Exercise details: Print the records below from the first line through the line containing "s.benches := by", both included, word for word.

Data items
/-! ### what vectors and events leave -/

theorem onlyRegs_pending {s t : State} (h : onlyRegs s t) : t.pending = s.pending := by
  unfold onlyRegs at h; rw [h]
theorem onlyRegs_mem {s t : State} (h : onlyRegs s t) : t.mem = s.mem := by
  unfold onlyRegs at h; rw [h]
theorem onlyRegs_poison {s t : State} (h : onlyRegs s t) : t.poison = s.poison := by
  unfold onlyRegs at h; rw [h]
theorem onlyRegs_freeN {s t : State} (h : onlyRegs s t) : t.freeN = s.freeN := by
  unfold onlyRegs at h; rw [h]
theorem onlyRegs_parStop {s t : State} (h : onlyRegs s t) : t.parStop = s.parStop := by
  unfold onlyRegs at h; rw [h]
theorem onlyRegs_hif {s t : State} (h : onlyRegs s t) : t.hif = s.hif := by
  unfold onlyRegs at h; rw [h]
theorem onlyRegs_eng {s t : State} (h : onlyRegs s t) : t.eng = s.eng := by
  unfold onlyRegs at h; rw [h]
theorem onlyRegs_dies {s t : State} (h : onlyRegs s t) : t.dies = s.dies := by
  unfold onlyRegs at h; rw [h]
theorem onlyRegs_faces {s t : State} (h : onlyRegs s t) : t.faces = s.faces := by
  unfold onlyRegs at h; rw [h]
theorem onlyRegs_strms {s t : State} (h : onlyRegs s t) : t.strms = s.strms := by
  unfold onlyRegs at h; rw [h]
theorem onlyRegs_benches {s t : State} (h : onlyRegs s t) : t.benches = s.benches := by
  unfold onlyRegs at h; rw [h]
theorem onlyRegs_cru {s t : State} (h : onlyRegs s t) : t.cru = s.cru := by
  unfold onlyRegs at h; rw [h]
theorem onlyRegs_dram {s t : State} (h : onlyRegs s t) : t.dram = s.dram := by
  unfold onlyRegs at h; rw [h]
theorem onlyRegs_plc {s t : State} (h : onlyRegs s t) : t.plc = s.plc := by
  unfold onlyRegs at h; rw [h]
theorem onlyRegs_fab {s t : State} (h : onlyRegs s t) : t.fab = s.fab := by
  unfold onlyRegs at h; rw [h]
theorem onlyRegs_obs {s t : State} (h : onlyRegs s t) : t.obs = s.obs := by
  unfold onlyRegs at h; rw [h]
theorem onlyRegs_boot {s t : State} (h : onlyRegs s t) : t.boot = s.boot := by
  unfold onlyRegs at h; rw [h]
theorem onlyRegs_pwr {s t : State} (h : onlyRegs s t) : t.pwr = s.pwr := by
  unfold onlyRegs at h; rw [h]
@[simp] theorem fire_pending (s : State) (v : Nat) : (s.fire v).pending = s.pending := onlyRegs_pending (onlyRegs_fire s v)
@[simp] theorem fire_mem (s : State) (v : Nat) : (s.fire v).mem = s.mem := onlyRegs_mem (onlyRegs_fire s v)
@[simp] theorem fire_poison (s : State) (v : Nat) : (s.fire v).poison = s.poison := onlyRegs_poison (onlyRegs_fire s v)
@[simp] theorem fire_freeN (s : State) (v : Nat) : (s.fire v).freeN = s.freeN := onlyRegs_freeN (onlyRegs_fire s v)
@[simp] theorem fire_parStop (s : State) (v : Nat) : (s.fire v).parStop = s.parStop := onlyRegs_parStop (onlyRegs_fire s v)
@[simp] theorem fire_hif (s : State) (v : Nat) : (s.fire v).hif = s.hif := onlyRegs_hif (onlyRegs_fire s v)
@[simp] theorem fire_eng (s : State) (v : Nat) : (s.fire v).eng = s.eng := onlyRegs_eng (onlyRegs_fire s v)
@[simp] theorem fire_dies (s : State) (v : Nat) : (s.fire v).dies = s.dies := onlyRegs_dies (onlyRegs_fire s v)
@[simp] theorem fire_faces (s : State) (v : Nat) : (s.fire v).faces = s.faces := onlyRegs_faces (onlyRegs_fire s v)
@[simp] theorem fire_strms (s : State) (v : Nat) : (s.fire v).strms = s.strms := onlyRegs_strms (onlyRegs_fire s v)
@[simp] theorem fire_benches (s : State) (v : Nat) : (s.fire v).benches = s.benches := onlyRegs_benches (onlyRegs_fire s v)
@[simp] theorem fire_cru (s : State) (v : Nat) : (s.fire v).cru = s.cru := onlyRegs_cru (onlyRegs_fire s v)
@[simp] theorem fire_dram (s : State) (v : Nat) : (s.fire v).dram = s.dram := onlyRegs_dram (onlyRegs_fire s v)
@[simp] theorem fire_plc (s : State) (v : Nat) : (s.fire v).plc = s.plc := onlyRegs_plc (onlyRegs_fire s v)
@[simp] theorem fire_fab (s : State) (v : Nat) : (s.fire v).fab = s.fab := onlyRegs_fab (onlyRegs_fire s v)
@[simp] theorem fire_obs (s : State) (v : Nat) : (s.fire v).obs = s.obs := onlyRegs_obs (onlyRegs_fire s v)
@[simp] theorem fire_boot (s : State) (v : Nat) : (s.fire v).boot = s.boot := onlyRegs_boot (onlyRegs_fire s v)
@[simp] theorem fire_pwr (s : State) (v : Nat) : (s.fire v).pwr = s.pwr := onlyRegs_pwr (onlyRegs_fire s v)
@[simp] theorem raiseMask_pending (s : State) (a m : Nat) : (s.raiseMask a m).pending = s.pending := onlyRegs_pending (onlyRegs_raiseMask s a m)
@[simp] theorem raiseMask_mem (s : State) (a m : Nat) : (s.raiseMask a m).mem = s.mem := onlyRegs_mem (onlyRegs_raiseMask s a m)
@[simp] theorem raiseMask_poison (s : State) (a m : Nat) : (s.raiseMask a m).poison = s.poison := onlyRegs_poison (onlyRegs_raiseMask s a m)
@[simp] theorem raiseMask_freeN (s : State) (a m : Nat) : (s.raiseMask a m).freeN = s.freeN := onlyRegs_freeN (onlyRegs_raiseMask s a m)
@[simp] theorem raiseMask_parStop (s : State) (a m : Nat) : (s.raiseMask a m).parStop = s.parStop := onlyRegs_parStop (onlyRegs_raiseMask s a m)
@[simp] theorem raiseMask_hif (s : State) (a m : Nat) : (s.raiseMask a m).hif = s.hif := onlyRegs_hif (onlyRegs_raiseMask s a m)
@[simp] theorem raiseMask_eng (s : State) (a m : Nat) : (s.raiseMask a m).eng = s.eng := onlyRegs_eng (onlyRegs_raiseMask s a m)
@[simp] theorem raiseMask_dies (s : State) (a m : Nat) : (s.raiseMask a m).dies = s.dies := onlyRegs_dies (onlyRegs_raiseMask s a m)
@[simp] theorem raiseMask_faces (s : State) (a m : Nat) : (s.raiseMask a m).faces = s.faces := onlyRegs_faces (onlyRegs_raiseMask s a m)
@[simp] theorem raiseMask_strms (s : State) (a m : Nat) : (s.raiseMask a m).strms = s.strms := onlyRegs_strms (onlyRegs_raiseMask s a m)
@[simp] theorem raiseMask_benches (s : State) (a m : Nat) : (s.raiseMask a m).benches = s.benches := onlyRegs_benches (onlyRegs_raiseMask s a m)
@[simp] theorem raiseMask_cru (s : State) (a m : Nat) : (s.raiseMask a m).cru = s.cru := onlyRegs_cru (onlyRegs_raiseMask s a m)
@[simp] theorem raiseMask_dram (s : State) (a m : Nat) : (s.raiseMask a m).dram = s.dram := onlyRegs_dram (onlyRegs_raiseMask s a m)
@[simp] theorem raiseMask_plc (s : State) (a m : Nat) : (s.raiseMask a m).plc = s.plc := onlyRegs_plc (onlyRegs_raiseMask s a m)
@[simp] theorem raiseMask_fab (s : State) (a m : Nat) : (s.raiseMask a m).fab = s.fab := onlyRegs_fab (onlyRegs_raiseMask s a m)
@[simp] theorem raiseMask_obs (s : State) (a m : Nat) : (s.raiseMask a m).obs = s.obs := onlyRegs_obs (onlyRegs_raiseMask s a m)
@[simp] theorem raiseMask_boot (s : State) (a m : Nat) : (s.raiseMask a m).boot = s.boot := onlyRegs_boot (onlyRegs_raiseMask s a m)
@[simp] theorem raiseMask_pwr (s : State) (a m : Nat) : (s.raiseMask a m).pwr = s.pwr := onlyRegs_pwr (onlyRegs_raiseMask s a m)
@[simp] theorem raise_pending (s : State) (a : Nat) (f : Fld) : (s.raise a f).pending = s.pending := onlyRegs_pending (onlyRegs_raiseMask s a _)
@[simp] theorem raise_mem (s : State) (a : Nat) (f : Fld) : (s.raise a f).mem = s.mem := onlyRegs_mem (onlyRegs_raiseMask s a _)
@[simp] theorem raise_poison (s : State) (a : Nat) (f : Fld) : (s.raise a f).poison = s.poison := onlyRegs_poison (onlyRegs_raiseMask s a _)
@[simp] theorem raise_freeN (s : State) (a : Nat) (f : Fld) : (s.raise a f).freeN = s.freeN := onlyRegs_freeN (onlyRegs_raiseMask s a _)
@[simp] theorem raise_parStop (s : State) (a : Nat) (f : Fld) : (s.raise a f).parStop = s.parStop := onlyRegs_parStop (onlyRegs_raiseMask s a _)
@[simp] theorem raise_hif (s : State) (a : Nat) (f : Fld) : (s.raise a f).hif = s.hif := onlyRegs_hif (onlyRegs_raiseMask s a _)
@[simp] theorem raise_eng (s : State) (a : Nat) (f : Fld) : (s.raise a f).eng = s.eng := onlyRegs_eng (onlyRegs_raiseMask s a _)
@[simp] theorem raise_dies (s : State) (a : Nat) (f : Fld) : (s.raise a f).dies = s.dies := onlyRegs_dies (onlyRegs_raiseMask s a _)
@[simp] theorem raise_faces (s : State) (a : Nat) (f : Fld) : (s.raise a f).faces = s.faces := onlyRegs_faces (onlyRegs_raiseMask s a _)
@[simp] theorem raise_strms (s : State) (a : Nat) (f : Fld) : (s.raise a f).strms = s.strms := onlyRegs_strms (onlyRegs_raiseMask s a _)
@[simp] theorem raise_benches (s : State) (a : Nat) (f : Fld) : (s.raise a f).benches = s.benches := onlyRegs_benches (onlyRegs_raiseMask s a _)
@[simp] theorem raise_cru (s : State) (a : Nat) (f : Fld) : (s.raise a f).cru = s.cru := onlyRegs_cru (onlyRegs_raiseMask s a _)
@[simp] theorem raise_dram (s : State) (a : Nat) (f : Fld) : (s.raise a f).dram = s.dram := onlyRegs_dram (onlyRegs_raiseMask s a _)
@[simp] theorem raise_plc (s : State) (a : Nat) (f : Fld) : (s.raise a f).plc = s.plc := onlyRegs_plc (onlyRegs_raiseMask s a _)
@[simp] theorem raise_fab (s : State) (a : Nat) (f : Fld) : (s.raise a f).fab = s.fab := onlyRegs_fab (onlyRegs_raiseMask s a _)
@[simp] theorem raise_obs (s : State) (a : Nat) (f : Fld) : (s.raise a f).obs = s.obs := onlyRegs_obs (onlyRegs_raiseMask s a _)
@[simp] theorem raise_boot (s : State) (a : Nat) (f : Fld) : (s.raise a f).boot = s.boot := onlyRegs_boot (onlyRegs_raiseMask s a _)
@[simp] theorem raise_pwr (s : State) (a : Nat) (f : Fld) : (s.raise a f).pwr = s.pwr := onlyRegs_pwr (onlyRegs_raiseMask s a _)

Answer below:
/-! ### what vectors and events leave -/

theorem onlyRegs_pending {s t : State} (h : onlyRegs s t) : t.pending = s.pending := by
  unfold onlyRegs at h; rw [h]
theorem onlyRegs_mem {s t : State} (h : onlyRegs s t) : t.mem = s.mem := by
  unfold onlyRegs at h; rw [h]
theorem onlyRegs_poison {s t : State} (h : onlyRegs s t) : t.poison = s.poison := by
  unfold onlyRegs at h; rw [h]
theorem onlyRegs_freeN {s t : State} (h : onlyRegs s t) : t.freeN = s.freeN := by
  unfold onlyRegs at h; rw [h]
theorem onlyRegs_parStop {s t : State} (h : onlyRegs s t) : t.parStop = s.parStop := by
  unfold onlyRegs at h; rw [h]
theorem onlyRegs_hif {s t : State} (h : onlyRegs s t) : t.hif = s.hif := by
  unfold onlyRegs at h; rw [h]
theorem onlyRegs_eng {s t : State} (h : onlyRegs s t) : t.eng = s.eng := by
  unfold onlyRegs at h; rw [h]
theorem onlyRegs_dies {s t : State} (h : onlyRegs s t) : t.dies = s.dies := by
  unfold onlyRegs at h; rw [h]
theorem onlyRegs_faces {s t : State} (h : onlyRegs s t) : t.faces = s.faces := by
  unfold onlyRegs at h; rw [h]
theorem onlyRegs_strms {s t : State} (h : onlyRegs s t) : t.strms = s.strms := by
  unfold onlyRegs at h; rw [h]
theorem onlyRegs_benches {s t : State} (h : onlyRegs s t) : t.benches = s.benches := by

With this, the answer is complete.